• **What you should do**: Give the data again exactly, from its opening line through the line in which "(s.settleIrq).mm = s.mm := rfl" appears.

• **Excerpted records**:
○ ○ ○ ○ ○ ○ ○

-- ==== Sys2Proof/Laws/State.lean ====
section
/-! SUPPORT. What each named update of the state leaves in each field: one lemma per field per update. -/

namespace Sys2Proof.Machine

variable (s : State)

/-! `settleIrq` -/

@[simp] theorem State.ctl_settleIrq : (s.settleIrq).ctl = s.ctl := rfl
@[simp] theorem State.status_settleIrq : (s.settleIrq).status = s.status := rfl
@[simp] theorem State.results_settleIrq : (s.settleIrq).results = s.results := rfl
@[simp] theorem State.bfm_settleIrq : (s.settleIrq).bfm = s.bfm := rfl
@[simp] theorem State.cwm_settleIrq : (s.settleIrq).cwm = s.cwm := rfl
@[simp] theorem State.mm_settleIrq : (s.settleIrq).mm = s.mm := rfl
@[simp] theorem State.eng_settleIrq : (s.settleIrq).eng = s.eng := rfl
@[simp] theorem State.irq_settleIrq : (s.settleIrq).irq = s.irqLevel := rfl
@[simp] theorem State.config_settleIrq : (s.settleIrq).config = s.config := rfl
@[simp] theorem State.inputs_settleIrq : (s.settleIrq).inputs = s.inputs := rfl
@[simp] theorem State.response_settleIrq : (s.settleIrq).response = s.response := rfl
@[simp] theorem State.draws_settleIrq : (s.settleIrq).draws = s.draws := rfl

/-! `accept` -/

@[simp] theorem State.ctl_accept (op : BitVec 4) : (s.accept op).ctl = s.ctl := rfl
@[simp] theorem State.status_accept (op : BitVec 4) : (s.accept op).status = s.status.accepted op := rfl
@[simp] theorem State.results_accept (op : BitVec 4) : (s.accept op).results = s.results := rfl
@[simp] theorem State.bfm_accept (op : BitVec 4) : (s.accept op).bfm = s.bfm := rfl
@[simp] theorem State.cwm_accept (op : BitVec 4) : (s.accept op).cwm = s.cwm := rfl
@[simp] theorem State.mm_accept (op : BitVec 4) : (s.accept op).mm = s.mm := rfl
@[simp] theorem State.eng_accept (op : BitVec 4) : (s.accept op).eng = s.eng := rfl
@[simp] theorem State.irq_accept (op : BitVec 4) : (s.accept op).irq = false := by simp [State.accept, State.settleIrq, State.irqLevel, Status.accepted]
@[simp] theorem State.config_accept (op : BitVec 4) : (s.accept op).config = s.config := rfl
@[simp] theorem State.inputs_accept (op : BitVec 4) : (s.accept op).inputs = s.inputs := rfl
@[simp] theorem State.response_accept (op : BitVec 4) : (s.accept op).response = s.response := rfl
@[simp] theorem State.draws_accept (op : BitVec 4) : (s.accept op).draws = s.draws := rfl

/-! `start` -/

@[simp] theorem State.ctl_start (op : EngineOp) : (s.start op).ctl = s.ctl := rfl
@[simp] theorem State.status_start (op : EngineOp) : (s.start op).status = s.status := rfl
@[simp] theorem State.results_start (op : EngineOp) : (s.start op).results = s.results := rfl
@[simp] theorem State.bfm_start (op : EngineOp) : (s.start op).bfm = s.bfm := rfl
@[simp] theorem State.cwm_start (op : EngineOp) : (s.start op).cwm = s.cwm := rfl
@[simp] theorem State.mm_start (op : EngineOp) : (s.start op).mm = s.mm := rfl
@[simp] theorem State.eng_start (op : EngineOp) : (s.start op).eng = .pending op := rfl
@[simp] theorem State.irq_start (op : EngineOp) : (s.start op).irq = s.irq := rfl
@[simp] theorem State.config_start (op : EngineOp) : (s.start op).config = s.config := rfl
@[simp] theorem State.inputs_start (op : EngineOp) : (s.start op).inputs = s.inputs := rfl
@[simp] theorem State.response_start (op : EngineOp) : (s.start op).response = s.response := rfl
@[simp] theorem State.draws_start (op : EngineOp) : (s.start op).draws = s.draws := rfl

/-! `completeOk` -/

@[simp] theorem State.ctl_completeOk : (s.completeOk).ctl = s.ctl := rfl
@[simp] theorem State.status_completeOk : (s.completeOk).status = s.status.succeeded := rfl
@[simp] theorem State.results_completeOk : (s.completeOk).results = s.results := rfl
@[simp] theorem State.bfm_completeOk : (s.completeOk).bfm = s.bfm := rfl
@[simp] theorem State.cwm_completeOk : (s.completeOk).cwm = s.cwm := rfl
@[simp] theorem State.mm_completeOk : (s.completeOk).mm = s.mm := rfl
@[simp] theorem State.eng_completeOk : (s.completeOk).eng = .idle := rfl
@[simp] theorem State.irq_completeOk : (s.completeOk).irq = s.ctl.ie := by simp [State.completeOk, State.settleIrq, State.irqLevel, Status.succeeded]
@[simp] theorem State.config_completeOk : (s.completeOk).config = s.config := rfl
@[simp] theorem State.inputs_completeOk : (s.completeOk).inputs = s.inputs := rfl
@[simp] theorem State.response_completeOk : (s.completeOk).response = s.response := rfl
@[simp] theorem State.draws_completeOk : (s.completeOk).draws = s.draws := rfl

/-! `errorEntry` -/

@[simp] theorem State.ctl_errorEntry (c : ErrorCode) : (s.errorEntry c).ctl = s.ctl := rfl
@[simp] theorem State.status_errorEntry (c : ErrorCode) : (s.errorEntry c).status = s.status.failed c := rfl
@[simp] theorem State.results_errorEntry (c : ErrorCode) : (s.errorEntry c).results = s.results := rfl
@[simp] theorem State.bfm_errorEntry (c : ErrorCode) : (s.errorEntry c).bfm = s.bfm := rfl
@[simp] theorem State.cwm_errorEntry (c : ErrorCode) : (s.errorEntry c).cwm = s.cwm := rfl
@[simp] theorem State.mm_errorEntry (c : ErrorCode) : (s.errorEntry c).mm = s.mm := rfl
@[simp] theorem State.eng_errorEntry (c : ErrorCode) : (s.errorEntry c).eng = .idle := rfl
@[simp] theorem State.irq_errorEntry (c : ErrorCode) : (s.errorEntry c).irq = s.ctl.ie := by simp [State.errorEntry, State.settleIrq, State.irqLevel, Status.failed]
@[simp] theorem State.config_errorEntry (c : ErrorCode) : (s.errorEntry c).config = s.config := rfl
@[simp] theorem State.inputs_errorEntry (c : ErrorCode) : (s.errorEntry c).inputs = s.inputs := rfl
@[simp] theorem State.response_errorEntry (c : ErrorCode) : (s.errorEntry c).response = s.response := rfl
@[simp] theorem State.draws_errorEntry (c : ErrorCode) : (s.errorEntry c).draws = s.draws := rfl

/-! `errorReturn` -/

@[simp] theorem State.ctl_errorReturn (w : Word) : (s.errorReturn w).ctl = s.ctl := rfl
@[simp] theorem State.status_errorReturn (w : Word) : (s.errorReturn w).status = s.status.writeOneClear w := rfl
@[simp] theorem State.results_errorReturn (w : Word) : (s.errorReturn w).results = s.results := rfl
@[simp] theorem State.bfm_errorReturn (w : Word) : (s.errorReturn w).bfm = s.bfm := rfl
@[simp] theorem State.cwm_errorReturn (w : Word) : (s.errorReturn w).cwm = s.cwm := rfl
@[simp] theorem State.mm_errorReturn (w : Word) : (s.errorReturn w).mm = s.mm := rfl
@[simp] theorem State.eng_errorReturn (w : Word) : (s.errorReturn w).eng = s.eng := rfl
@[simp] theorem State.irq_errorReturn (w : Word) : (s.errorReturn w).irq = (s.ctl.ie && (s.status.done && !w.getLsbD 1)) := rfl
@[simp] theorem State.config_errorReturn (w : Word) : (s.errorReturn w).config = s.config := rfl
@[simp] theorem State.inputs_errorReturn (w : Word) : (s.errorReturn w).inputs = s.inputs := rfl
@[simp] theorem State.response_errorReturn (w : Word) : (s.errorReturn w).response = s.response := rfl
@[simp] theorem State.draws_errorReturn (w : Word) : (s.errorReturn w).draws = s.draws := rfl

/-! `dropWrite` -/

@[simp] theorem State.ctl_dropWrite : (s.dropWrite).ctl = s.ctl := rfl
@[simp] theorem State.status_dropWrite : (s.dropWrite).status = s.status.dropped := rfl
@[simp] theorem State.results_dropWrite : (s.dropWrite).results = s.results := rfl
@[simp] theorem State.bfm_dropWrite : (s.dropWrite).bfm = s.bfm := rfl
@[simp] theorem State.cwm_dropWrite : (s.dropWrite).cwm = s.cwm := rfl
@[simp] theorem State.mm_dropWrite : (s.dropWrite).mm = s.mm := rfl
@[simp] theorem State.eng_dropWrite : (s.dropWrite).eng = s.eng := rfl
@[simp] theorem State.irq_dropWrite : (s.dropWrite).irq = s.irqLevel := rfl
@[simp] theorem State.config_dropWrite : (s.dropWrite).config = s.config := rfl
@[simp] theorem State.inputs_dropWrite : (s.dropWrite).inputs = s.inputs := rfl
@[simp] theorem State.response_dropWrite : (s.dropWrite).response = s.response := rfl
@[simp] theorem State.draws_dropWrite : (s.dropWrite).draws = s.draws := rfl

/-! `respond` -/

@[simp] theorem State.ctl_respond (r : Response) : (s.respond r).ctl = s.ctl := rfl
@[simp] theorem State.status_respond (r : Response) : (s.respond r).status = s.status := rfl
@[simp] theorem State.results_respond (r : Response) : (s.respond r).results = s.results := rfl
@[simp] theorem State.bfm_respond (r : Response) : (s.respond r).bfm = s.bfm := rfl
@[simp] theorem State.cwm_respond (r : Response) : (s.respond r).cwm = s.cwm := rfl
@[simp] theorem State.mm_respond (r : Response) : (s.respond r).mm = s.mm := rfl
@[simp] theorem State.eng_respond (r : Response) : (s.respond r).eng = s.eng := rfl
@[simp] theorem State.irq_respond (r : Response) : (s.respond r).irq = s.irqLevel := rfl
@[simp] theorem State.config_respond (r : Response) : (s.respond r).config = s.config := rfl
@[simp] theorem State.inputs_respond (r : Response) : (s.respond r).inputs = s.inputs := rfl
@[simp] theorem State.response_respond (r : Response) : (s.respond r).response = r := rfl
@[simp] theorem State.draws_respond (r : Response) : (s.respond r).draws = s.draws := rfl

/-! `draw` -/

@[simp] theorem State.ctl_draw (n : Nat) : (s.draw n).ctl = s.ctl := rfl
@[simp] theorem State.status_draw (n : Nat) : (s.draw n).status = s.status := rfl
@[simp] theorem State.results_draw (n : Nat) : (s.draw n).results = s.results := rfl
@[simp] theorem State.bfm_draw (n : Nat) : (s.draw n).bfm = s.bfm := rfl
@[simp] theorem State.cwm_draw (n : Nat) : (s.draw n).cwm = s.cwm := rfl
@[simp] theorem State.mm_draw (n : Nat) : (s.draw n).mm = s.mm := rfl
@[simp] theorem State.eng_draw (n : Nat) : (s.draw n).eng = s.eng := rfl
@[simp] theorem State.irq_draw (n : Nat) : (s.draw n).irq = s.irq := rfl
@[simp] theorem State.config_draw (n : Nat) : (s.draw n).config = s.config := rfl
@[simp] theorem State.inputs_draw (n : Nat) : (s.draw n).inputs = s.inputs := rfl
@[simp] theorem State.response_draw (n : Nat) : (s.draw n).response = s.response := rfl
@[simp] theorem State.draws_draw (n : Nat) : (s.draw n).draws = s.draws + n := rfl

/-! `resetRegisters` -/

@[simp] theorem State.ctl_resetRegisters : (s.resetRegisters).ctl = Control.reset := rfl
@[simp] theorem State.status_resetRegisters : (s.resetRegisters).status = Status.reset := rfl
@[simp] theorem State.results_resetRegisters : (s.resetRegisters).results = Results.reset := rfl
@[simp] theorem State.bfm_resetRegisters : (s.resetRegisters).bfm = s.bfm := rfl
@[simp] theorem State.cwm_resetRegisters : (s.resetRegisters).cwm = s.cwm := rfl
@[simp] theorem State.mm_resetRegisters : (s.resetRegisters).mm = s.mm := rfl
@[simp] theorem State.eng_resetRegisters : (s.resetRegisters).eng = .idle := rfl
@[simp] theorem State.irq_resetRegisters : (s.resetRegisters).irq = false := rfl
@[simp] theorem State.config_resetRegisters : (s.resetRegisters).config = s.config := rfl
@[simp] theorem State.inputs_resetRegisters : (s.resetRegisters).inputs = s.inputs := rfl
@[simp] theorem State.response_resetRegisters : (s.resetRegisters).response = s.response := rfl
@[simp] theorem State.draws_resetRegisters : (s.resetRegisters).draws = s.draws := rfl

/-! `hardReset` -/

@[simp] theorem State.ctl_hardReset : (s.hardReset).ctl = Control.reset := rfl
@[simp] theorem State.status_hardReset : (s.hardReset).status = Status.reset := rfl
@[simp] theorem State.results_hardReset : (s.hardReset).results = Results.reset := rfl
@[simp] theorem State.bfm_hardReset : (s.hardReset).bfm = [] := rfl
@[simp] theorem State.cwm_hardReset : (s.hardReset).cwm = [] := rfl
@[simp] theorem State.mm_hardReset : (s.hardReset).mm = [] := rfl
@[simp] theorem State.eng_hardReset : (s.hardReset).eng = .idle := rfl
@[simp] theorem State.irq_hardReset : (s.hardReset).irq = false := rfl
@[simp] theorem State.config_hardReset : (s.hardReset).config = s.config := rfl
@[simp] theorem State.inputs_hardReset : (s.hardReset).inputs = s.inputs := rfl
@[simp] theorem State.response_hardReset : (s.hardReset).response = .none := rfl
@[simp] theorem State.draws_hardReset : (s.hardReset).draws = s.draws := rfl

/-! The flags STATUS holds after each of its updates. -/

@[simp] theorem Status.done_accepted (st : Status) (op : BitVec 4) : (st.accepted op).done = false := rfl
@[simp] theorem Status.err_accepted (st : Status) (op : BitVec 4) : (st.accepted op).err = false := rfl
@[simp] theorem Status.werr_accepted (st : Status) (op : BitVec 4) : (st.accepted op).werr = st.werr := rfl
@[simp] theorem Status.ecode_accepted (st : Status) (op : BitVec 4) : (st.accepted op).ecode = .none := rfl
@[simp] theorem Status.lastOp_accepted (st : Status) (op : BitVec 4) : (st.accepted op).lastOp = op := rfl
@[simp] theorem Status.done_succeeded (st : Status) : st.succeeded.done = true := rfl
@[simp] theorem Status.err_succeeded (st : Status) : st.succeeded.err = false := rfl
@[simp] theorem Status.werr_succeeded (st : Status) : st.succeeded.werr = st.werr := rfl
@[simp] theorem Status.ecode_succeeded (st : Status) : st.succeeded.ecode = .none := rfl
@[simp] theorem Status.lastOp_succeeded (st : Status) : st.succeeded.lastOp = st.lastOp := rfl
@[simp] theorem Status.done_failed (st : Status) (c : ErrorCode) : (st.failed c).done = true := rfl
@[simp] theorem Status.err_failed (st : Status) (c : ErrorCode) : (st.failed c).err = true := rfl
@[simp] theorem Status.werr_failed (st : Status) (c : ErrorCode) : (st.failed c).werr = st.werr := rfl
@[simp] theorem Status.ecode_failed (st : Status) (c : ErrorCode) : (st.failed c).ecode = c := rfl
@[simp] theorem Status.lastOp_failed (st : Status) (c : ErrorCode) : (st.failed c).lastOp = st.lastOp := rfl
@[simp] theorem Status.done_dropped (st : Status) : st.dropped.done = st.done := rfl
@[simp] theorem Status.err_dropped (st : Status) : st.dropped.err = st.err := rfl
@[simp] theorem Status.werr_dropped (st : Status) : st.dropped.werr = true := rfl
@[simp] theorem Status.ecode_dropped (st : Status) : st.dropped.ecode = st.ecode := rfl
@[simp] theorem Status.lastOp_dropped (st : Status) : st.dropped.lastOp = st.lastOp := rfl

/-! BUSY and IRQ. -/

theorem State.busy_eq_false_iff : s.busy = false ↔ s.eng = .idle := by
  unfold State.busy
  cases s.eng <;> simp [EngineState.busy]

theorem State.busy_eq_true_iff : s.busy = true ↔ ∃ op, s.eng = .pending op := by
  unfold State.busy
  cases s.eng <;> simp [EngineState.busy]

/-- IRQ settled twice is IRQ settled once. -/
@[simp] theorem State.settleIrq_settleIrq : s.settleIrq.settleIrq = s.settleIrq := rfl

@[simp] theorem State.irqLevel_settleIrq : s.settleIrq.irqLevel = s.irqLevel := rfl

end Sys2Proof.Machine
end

○ ○ ○ ○ ○ ○ ○

• **Written solution**:
-- ==== Sys2Proof/Laws/State.lean ====
section
/-! SUPPORT. What each named update of the state leaves in each field: one lemma per field per update. -/

namespace Sys2Proof.Machine

variable (s : State)

/-! `settleIrq` -/

@[simp] theorem State.ctl_settleIrq : (s.settleIrq).ctl = s.ctl := rfl
@[simp] theorem State.status_settleIrq : (s.settleIrq).status = s.status := rfl
@[simp] theorem State.results_settleIrq : (s.settleIrq).results = s.results := rfl
@[simp] theorem State.bfm_settleIrq : (s.settleIrq).bfm = s.bfm := rfl
@[simp] theorem State.cwm_settleIrq : (s.settleIrq).cwm = s.cwm := rfl
@[simp] theorem State.mm_settleIrq : (s.settleIrq).mm = s.mm := rfl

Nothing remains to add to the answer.